Joyce Poole, who has a PhD in elephant behaviour from Cambridge University, has been tracking developments in African elephants for over 30 years. She told The Times that she has observed a direct correlation with the percentage of females being born tuskless and poaching intensity in some of the herds she monitored. One of the most extreme examples is demonstrated by the elephants of Addo Elephant National Park in South Africa: 98 percent of female elephants there have no tusks, which starkly contrasts with the usual percentage of 2 to 6 percent of females in a herd2.
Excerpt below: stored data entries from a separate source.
-- ==== Sys2Proof/Machine/Source.lean ====
section
/-! DEFINITION. The events that are not bytes: `RESET`, `CLOSED`, `NO_DATA` (43_source_control_events.md R81 to R83). -/

namespace Sys2Proof.Machine

/-- `RESET` (R83): every piece of state at its reset value, no dispatch, code `NONE`. The event word of the step is not stepped. -/
def execReset (s : State) : StepOutcome := .next (emit .noStep none (clearState s))

/-- `CLOSED` (R82): no state is written, no flag is kept; code `NONE`. -/
def execClosed (_ignored : BitVec 9) (s : State) : StepOutcome := .next (emit .noStep none s)

/-- `NO_DATA` (R81): no state is written; code `NONE`. -/
def execNoData (_ignored : BitVec 8) (s : State) : StepOutcome := .next (emit .noStep none s)

end Sys2Proof.Machine
end

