/-- R65: a valid shifted window is accepted in this same step, with any size; no byte is stored and nothing is
dispatched. -/
def Obligations.IdleByteAcceptsValidHeader : Prop :=
  ∀ (s : State) (b : Byte), s.st = .idle →
    hdrValid ⟨s.win.w1, s.win.w2, s.win.w3, s.win.w4, s.win.w5, b⟩ = true →
    exec (.byteIdle b) s = .next { s with
      st := .collecting, win := ⟨s.win.w1, s.win.w2, s.win.w3, s.win.w4, s.win.w5, b⟩,
      hdrType := joinBytes s.win.w1 s.win.w2, hdrSize := joinBytes s.win.w3 s.win.w4, cnt := 0#16,
      out := ⟨.hdrAccept, none⟩ }

/-- 41_idle_header_recognition.md section 2: the effect of each of the three header rows, for every well-formed header. That a
header row runs on its own, with the candidate placed in the window whole, is the model's choice (log entry 7). -/
def Obligations.HeaderRowsTakeTheirEffect : Prop :=
  (∀ (s : State) (z c : U16), s.st = .idle →
    exec (.hdrZero z c) s = .next { s with win := windowOf 0#16 z c, out := ⟨.rejZeroType, none⟩ }) ∧
  (∀ (s : State) (t z c : U16), s.st = .idle → (Instr.hdrBadCrc t z c).wellFormed = true →
    exec (.hdrBadCrc t z c) s = .next { s with win := windowOf t z c, out := ⟨.rejBadCrc, none⟩ }) ∧
  (∀ (s : State) (t z c : U16), s.st = .idle → (Instr.hdr t z c).wellFormed = true →
    exec (.hdr t z c) s = .next { s with
      st := .collecting, win := windowOf t z c, hdrType := t, hdrSize := z, cnt := 0#16, out := ⟨.hdrAccept, none⟩ })

/-- 30_encoding.md sections 1 and 7: the two levels agree. An Idle byte step is the header row its shifted window decodes to. -/
def Obligations.IdleByteRunsTheHeaderItSpells : Prop :=
  ∀ (s : State) (b : Byte), s.st = .idle →
    exec (.byteIdle b) s = exec (decodeHeader (shiftIn s.win b)) s

/-- Frame of the Idle rows (R61: an Idle byte step never touches `pbuf`; 41_idle_header_recognition.md section 2): every cell of
the payload buffer, the parameter and the events to come are unchanged; the retained header, the count and `st` change on
acceptance only. -/
def Obligations.IdleRowsLeaveTheRestAlone : Prop :=
  ∀ (i : Instr) (s t : State), s.st = .idle → i.selectedIn .idle = true → i.selectedIn .collecting = false →
    exec i s = .next t →
      t.pbuf = s.pbuf ∧ (∀ a, t.pbuf.read a = s.pbuf.read a) ∧ t.maxPayload = s.maxPayload ∧ t.input = s.input ∧
      t.out.dispatch = none ∧
      (t.out.log ≠ .hdrAccept → t.st = s.st ∧ t.hdrType = s.hdrType ∧ t.hdrSize = s.hdrSize ∧ t.cnt = s.cnt)

/-! ## `BYTE` in `COLLECTING` -/

/-- 42_collecting_dispatch.md section 1: a payload byte with more to come is stored at `pbuf[cnt]` and counted. -/
def Obligations.CollectingByteIsAppended : Prop :=
  ∀ (s : State) (b : Byte), s.st = .collecting → s.cnt.toNat < s.maxPayload.toNat →
    s.hdrSize.toNat ≤ s.maxPayload.toNat → s.cnt.toNat + 1 < s.hdrSize.toNat →
    ∃ t : State, exec (.byteCollecting b) s = .next t ∧
      t.cnt.toNat = s.cnt.toNat + 1 ∧ (∀ a, t.pbuf.read a = if a = s.cnt.toNat then b else s.pbuf.read a) ∧
      t.pbuf.lookup s.cnt.toNat = some b ∧ t.out = ⟨.collect, none⟩ ∧
      t.st = .collecting ∧ t.win = s.win ∧ t.hdrType = s.hdrType ∧ t.hdrSize = s.hdrSize ∧
      t.maxPayload = s.maxPayload ∧ t.input = s.input

/-- R72: the size exceeding `MAX_PAYLOAD`, strictly, aborts the frame after the append: the byte is stored and lost, `st` returns
to `IDLE`, nothing is dispatched. Under the invariants it fires at the first byte step after the acceptance and never later; and at
the largest capacity it never fires (92_eei_decisions.md D4). -/
def Obligations.OversizeFrameIsAborted : Prop :=
  (∀ (s : State) (b : Byte), s.st = .collecting → s.cnt.toNat < s.maxPayload.toNat →
    s.maxPayload.toNat < s.hdrSize.toNat →
    ∃ t : State, exec (.byteCollecting b) s = .next t ∧
      t.cnt.toNat = s.cnt.toNat + 1 ∧ (∀ a, t.pbuf.read a = if a = s.cnt.toNat then b else s.pbuf.read a) ∧
      t.out = ⟨.abortOversize, none⟩ ∧ t.st = .idle ∧ t.win = s.win ∧ t.hdrType = s.hdrType ∧
      t.hdrSize = s.hdrSize ∧ t.maxPayload = s.maxPayload ∧ t.input = s.input) ∧
  (∀ s t : State, Invariant s → step s = .next t → t.out.log = .abortOversize →
    s.cnt = 0#16 ∧ s.maxPayload.toNat < s.hdrSize.toNat) ∧
  (∀ s t : State, s.maxPayload = 0xFFFF → step s = .next t → t.out.log ≠ .abortOversize)

/-- R73: the byte that meets the declared size completes the frame: the same step stores it, returns to `IDLE` and dispatches the
type, the size and the first `hdr_size` cells as they read after the append. Under the invariants, for a size of at least 1, that is
exactly when the count after the append equals the size. -/
def Obligations.CompletedFrameIsDispatched : Prop :=
  (∀ (s : State) (b : Byte), s.st = .collecting → s.cnt.toNat < s.maxPayload.toNat →
    s.hdrSize.toNat ≤ s.maxPayload.toNat → s.hdrSize.toNat ≤ s.cnt.toNat + 1 →
    ∃ (t : State) (p : List Byte), exec (.byteCollecting b) s = .next t ∧
      t.out = ⟨.frameDone, some ⟨s.hdrType, s.hdrSize, p⟩⟩ ∧ p.length = s.hdrSize.toNat ∧
      (∀ i, i < s.hdrSize.toNat → p[i]? = some (if i = s.cnt.toNat then b else s.pbuf.read i)) ∧
      t.cnt.toNat = s.cnt.toNat + 1 ∧ (∀ a, t.pbuf.read a = if a = s.cnt.toNat then b else s.pbuf.read a) ∧
      t.st = .idle ∧ t.win = s.win ∧ t.hdrType = s.hdrType ∧ t.hdrSize = s.hdrSize ∧
      t.maxPayload = s.maxPayload ∧ t.input = s.input) ∧
  (∀ s t : State, Invariant s → s.st = .collecting → 1 ≤ s.hdrSize.toNat → samplesByte (nextSample s) = true →
    step s = .next t → s.hdrSize.toNat ≤ s.maxPayload.toNat →
    (t.out.log = .frameDone ↔ s.cnt.toNat + 1 = s.hdrSize.toNat))

/-- R74: a zero-size frame is accepted with no dispatch, completes on the next byte, whatever it is, and delivers an empty payload;
the byte is consumed: stored in `pbuf[0]`, not delivered, not shifted into the window. Until a byte comes the frame waits. -/
def Obligations.ZeroSizeFrameSwallowsOneByte : Prop :=
  ∀ (s : State) (b c : Byte), s.st = .idle → 1 ≤ s.maxPayload.toNat →
    hdrValid (shiftIn s.win b) = true → sizeField (shiftIn s.win b) = 0#16 →
    ∃ t u : State, exec (.byteIdle b) s = .next t ∧ t.st = .collecting ∧ t.out = ⟨.hdrAccept, none⟩ ∧
      (∀ x, exec (.noData x) t = .next { t with out := ⟨.noStep, none⟩ }) ∧
      (∀ x, exec (.closed x) t = .next { t with out := ⟨.noStep, none⟩ }) ∧
      exec (.byteCollecting c) t = .next u ∧ u.st = .idle ∧
      u.out = ⟨.frameDone, some ⟨typeField (shiftIn s.win b), 0#16, []⟩⟩ ∧
      u.cnt = 1#16 ∧ u.pbuf.lookup 0 = some c ∧ u.win = shiftIn s.win b

/-- R71 and the frame of `BYTE.COLLECTING`: under the invariants the index is inside `pbuf`; and then, whatever becomes of the frame,
the byte is stored there and counted, and the window, the retained header, the parameter, the events to come, and every other cell
are unchanged. -/
def Obligations.CollectingByteStoresOneCellOnly : Prop :=
  (∀ s : State, Invariant s → s.st = .collecting → s.cnt.toNat < s.maxPayload.toNat) ∧
  (∀ (s : State) (b : Byte), s.st = .collecting → s.cnt.toNat < s.maxPayload.toNat →
    ∃ t : State, exec (.byteCollecting b) s = .next t ∧
      t.pbuf.lookup s.cnt.toNat = some b ∧ t.cnt.toNat = s.cnt.toNat + 1 ∧
      t.win = s.win ∧ t.hdrType = s.hdrType ∧ t.hdrSize = s.hdrSize ∧ t.maxPayload = s.maxPayload ∧ t.input = s.input ∧
      (∀ a, a ≠ s.cnt.toNat → t.pbuf.lookup a = s.pbuf.lookup a ∧ t.pbuf.read a = s.pbuf.read a))

/-- 42_collecting_dispatch.md section 3: payload bytes are not examined. Two different bytes at the same place lead to the same
framer state, window, header, count, log code and dispatch type, size and length. For states in `IDLE` this is about the model's
choice (log entry 9). -/
def Obligations.PayloadBytesAreNotExamined : Prop :=
  ∀ (s t u : State) (b c : Byte), exec (.byteCollecting b) s = .next t → exec (.byteCollecting c) s = .next u →
    t.st = u.st ∧ t.win = u.win ∧ t.hdrType = u.hdrType ∧ t.hdrSize = u.hdrSize ∧ t.cnt = u.cnt ∧ t.out.log = u.out.log ∧
    t.out.dispatch.map (fun d => (d.ftype, d.size, d.payload.length)) =
      u.out.dispatch.map (fun d => (d.ftype, d.size, d.payload.length))

/-- The model's choice (log entry 5), for states no run reaches: an append at an index that is no cell of `pbuf` stores nothing. The
step goes on all the same: the byte is counted, on 16 bits (a count of 65535 becomes 0), and the two tests of
42_collecting_dispatch.md section 1 are made on the result. An oversize frame is aborted; a frame whose size the count now meets is
delivered from the cells as they are; any other is collected further, which takes the count of 65535 and a size of at least 1. -/
def Obligations.AppendOutsideTheBufferStoresNothing : Prop :=
  ∀ (s : State) (b : Byte), s.st = .collecting → s.maxPayload.toNat ≤ s.cnt.toNat →
    ∃ t : State, exec (.byteCollecting b) s = .next t ∧ t.pbuf = s.pbuf ∧ t.cnt = s.cnt + 1#16 ∧
      t.win = s.win ∧ t.hdrType = s.hdrType ∧ t.hdrSize = s.hdrSize ∧ t.maxPayload = s.maxPayload ∧ t.input = s.input ∧
      (s.maxPayload.toNat < s.hdrSize.toNat → t.st = .idle ∧ t.out = ⟨.abortOversize, none⟩) ∧
      (s.hdrSize.toNat ≤ s.maxPayload.toNat → s.hdrSize.toNat ≤ (s.cnt + 1#16).toNat →
        t.st = .idle ∧ t.out = ⟨.frameDone, some (heldFrame s)⟩) ∧
      (s.hdrSize.toNat ≤ s.maxPayload.toNat → (s.cnt + 1#16).toNat < s.hdrSize.toNat →
        s.cnt = 65535#16 ∧ t.st = .collecting ∧ t.out = ⟨.collect, none⟩)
In 2008, scientists found that even among elephants that remained tusked, the tusks were smaller than in elephants’ a century before – roughly half their previous size3. This is troubling as tusks have very important functions: they are used for digging for food and water as well as self-defence and sexual display4.
According to National Geographic most African countries don’t have the resources to fight poachers and there is a large demand for the product in Asia, which encourages the trade 5. Almost a third of Africa’s elephants have been illegally slaughtered by poachers in the past ten years to meet demand for ivory in Asia. About 144,000 elephants were killed from 2007 to 2014 and the species faces extinction in some areas6. As a consequence of these types of events, we have a clear example of how human behaviour can have profound effects on species, demonstrating that the extinction of a species is not its only long-term threat.